Collected data entries
== Segment start ==

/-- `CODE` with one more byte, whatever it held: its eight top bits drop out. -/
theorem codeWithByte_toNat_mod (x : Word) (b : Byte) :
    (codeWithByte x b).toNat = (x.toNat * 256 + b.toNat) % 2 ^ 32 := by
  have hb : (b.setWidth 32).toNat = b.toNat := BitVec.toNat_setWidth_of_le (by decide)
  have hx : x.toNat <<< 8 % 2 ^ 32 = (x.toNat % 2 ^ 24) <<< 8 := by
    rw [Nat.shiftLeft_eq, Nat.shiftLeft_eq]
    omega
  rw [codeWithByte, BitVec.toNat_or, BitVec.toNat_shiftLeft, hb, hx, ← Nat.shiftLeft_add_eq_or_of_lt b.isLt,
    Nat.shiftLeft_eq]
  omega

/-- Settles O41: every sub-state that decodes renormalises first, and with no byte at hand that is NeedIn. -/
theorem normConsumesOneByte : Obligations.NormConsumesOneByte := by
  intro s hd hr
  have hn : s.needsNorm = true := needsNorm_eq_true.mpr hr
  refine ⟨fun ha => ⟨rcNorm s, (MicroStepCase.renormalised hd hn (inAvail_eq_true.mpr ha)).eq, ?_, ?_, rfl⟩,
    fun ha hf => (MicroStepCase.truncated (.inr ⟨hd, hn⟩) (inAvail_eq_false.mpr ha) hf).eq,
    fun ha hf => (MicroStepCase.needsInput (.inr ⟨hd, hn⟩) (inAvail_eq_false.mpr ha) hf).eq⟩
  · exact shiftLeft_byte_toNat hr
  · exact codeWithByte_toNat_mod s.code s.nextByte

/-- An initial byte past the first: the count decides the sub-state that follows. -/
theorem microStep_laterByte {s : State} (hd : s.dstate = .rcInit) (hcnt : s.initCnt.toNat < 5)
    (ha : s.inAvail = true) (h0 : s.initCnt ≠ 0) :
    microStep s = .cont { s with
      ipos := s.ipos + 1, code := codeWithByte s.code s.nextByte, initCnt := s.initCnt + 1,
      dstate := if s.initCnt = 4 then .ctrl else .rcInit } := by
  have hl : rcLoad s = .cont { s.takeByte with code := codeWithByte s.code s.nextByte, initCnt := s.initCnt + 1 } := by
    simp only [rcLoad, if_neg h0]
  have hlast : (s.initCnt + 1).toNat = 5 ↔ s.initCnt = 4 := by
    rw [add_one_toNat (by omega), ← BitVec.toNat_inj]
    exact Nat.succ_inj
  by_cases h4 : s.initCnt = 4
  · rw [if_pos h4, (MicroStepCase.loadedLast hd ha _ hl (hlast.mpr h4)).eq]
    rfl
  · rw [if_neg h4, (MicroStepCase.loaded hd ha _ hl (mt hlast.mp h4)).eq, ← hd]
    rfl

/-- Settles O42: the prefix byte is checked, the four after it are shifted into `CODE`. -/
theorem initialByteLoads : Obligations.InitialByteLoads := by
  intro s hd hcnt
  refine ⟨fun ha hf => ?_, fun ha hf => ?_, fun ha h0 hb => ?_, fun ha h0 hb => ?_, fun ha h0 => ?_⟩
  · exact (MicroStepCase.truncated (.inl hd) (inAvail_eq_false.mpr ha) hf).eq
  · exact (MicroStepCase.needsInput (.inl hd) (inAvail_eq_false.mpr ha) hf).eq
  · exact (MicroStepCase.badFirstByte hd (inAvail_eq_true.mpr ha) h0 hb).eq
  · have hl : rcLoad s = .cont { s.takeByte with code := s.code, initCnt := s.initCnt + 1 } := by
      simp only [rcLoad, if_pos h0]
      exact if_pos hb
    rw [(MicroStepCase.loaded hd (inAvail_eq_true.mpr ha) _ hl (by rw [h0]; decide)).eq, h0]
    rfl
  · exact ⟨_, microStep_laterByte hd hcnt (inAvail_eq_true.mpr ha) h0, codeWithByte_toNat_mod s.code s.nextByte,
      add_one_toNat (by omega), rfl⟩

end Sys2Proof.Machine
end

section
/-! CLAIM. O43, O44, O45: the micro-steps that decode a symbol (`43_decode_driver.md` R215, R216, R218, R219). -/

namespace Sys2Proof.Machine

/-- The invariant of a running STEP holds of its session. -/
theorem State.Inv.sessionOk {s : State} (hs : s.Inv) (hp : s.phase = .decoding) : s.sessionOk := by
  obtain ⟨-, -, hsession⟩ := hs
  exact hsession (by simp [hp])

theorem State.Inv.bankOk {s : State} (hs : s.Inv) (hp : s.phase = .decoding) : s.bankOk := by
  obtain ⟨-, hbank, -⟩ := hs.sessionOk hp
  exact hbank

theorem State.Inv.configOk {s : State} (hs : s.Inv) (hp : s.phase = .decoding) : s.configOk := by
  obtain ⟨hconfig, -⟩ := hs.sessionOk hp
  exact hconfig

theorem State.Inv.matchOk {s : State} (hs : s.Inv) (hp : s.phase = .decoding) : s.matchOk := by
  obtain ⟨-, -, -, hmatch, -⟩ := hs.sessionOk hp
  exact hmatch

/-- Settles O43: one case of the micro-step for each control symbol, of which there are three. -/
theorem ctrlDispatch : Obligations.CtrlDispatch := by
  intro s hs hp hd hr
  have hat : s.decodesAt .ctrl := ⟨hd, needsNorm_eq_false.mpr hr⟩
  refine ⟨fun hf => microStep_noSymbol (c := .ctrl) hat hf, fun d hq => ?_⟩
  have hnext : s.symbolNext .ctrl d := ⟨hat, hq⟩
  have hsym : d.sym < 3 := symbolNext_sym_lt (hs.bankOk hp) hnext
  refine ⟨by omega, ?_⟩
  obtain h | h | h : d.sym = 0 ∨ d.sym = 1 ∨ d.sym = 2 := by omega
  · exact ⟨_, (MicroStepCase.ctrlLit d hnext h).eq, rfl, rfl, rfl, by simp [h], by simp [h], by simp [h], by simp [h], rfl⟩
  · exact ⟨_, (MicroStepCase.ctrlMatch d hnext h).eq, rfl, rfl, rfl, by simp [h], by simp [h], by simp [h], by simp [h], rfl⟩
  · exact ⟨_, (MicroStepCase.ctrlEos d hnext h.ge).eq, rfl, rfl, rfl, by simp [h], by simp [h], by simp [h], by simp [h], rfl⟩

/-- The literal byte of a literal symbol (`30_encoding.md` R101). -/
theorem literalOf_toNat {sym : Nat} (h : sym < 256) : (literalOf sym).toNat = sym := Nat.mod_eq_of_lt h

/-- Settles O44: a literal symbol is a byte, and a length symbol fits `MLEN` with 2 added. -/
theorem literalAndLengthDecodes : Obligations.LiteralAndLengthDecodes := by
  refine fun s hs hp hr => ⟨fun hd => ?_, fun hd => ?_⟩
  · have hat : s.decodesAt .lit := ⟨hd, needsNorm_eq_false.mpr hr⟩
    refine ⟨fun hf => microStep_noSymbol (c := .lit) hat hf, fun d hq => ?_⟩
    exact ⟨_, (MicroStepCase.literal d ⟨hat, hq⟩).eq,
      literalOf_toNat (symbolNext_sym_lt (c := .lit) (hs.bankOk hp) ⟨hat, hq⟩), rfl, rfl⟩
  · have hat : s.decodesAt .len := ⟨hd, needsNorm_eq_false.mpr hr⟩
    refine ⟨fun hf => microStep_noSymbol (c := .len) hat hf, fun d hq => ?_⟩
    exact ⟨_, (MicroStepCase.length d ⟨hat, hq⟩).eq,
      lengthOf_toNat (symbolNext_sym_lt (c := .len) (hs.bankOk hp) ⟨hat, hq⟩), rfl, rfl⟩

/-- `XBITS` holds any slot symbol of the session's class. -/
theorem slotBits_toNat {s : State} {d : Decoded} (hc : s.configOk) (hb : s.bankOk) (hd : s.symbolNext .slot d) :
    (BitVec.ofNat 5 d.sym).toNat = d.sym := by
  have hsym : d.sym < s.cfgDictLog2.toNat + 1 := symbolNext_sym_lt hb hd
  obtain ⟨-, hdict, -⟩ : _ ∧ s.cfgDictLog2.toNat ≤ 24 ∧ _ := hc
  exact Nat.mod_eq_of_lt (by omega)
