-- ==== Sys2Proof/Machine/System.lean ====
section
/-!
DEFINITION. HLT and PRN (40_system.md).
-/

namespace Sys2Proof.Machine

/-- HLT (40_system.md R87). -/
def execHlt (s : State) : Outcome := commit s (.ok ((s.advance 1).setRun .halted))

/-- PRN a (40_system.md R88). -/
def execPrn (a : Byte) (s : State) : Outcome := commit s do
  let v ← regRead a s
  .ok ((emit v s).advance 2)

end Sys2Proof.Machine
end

== Segment end ==

# [Exercise requirements]
Beginning at the line above with "theorem initialByteLoads : Obligations.InitialByteLoads" and finishing at the line with "its session. -/", return each line exactly and return nothing else.

# [Answer for this exercise]
theorem initialByteLoads : Obligations.InitialByteLoads := by
  intro s hd hcnt
  refine ⟨fun ha hf => ?_, fun ha hf => ?_, fun ha h0 hb => ?_, fun ha h0 hb => ?_, fun ha h0 => ?_⟩
  · exact (MicroStepCase.truncated (.inl hd) (inAvail_eq_false.mpr ha) hf).eq
  · exact (MicroStepCase.needsInput (.inl hd) (inAvail_eq_false.mpr ha) hf).eq
  · exact (MicroStepCase.badFirstByte hd (inAvail_eq_true.mpr ha) h0 hb).eq
  · have hl : rcLoad s = .cont { s.takeByte with code := s.code, initCnt := s.initCnt + 1 } := by
      simp only [rcLoad, if_pos h0]
      exact if_pos hb
    rw [(MicroStepCase.loaded hd (inAvail_eq_true.mpr ha) _ hl (by rw [h0]; decide)).eq, h0]
    rfl
  · exact ⟨_, microStep_laterByte hd hcnt (inAvail_eq_true.mpr ha) h0, codeWithByte_toNat_mod s.code s.nextByte,
      add_one_toNat (by omega), rfl⟩

end Sys2Proof.Machine
end

section
/-! CLAIM. O43, O44, O45: the micro-steps that decode a symbol (`43_decode_driver.md` R215, R216, R218, R219). -/

namespace Sys2Proof.Machine

/-- The invariant of a running STEP holds of its session. -/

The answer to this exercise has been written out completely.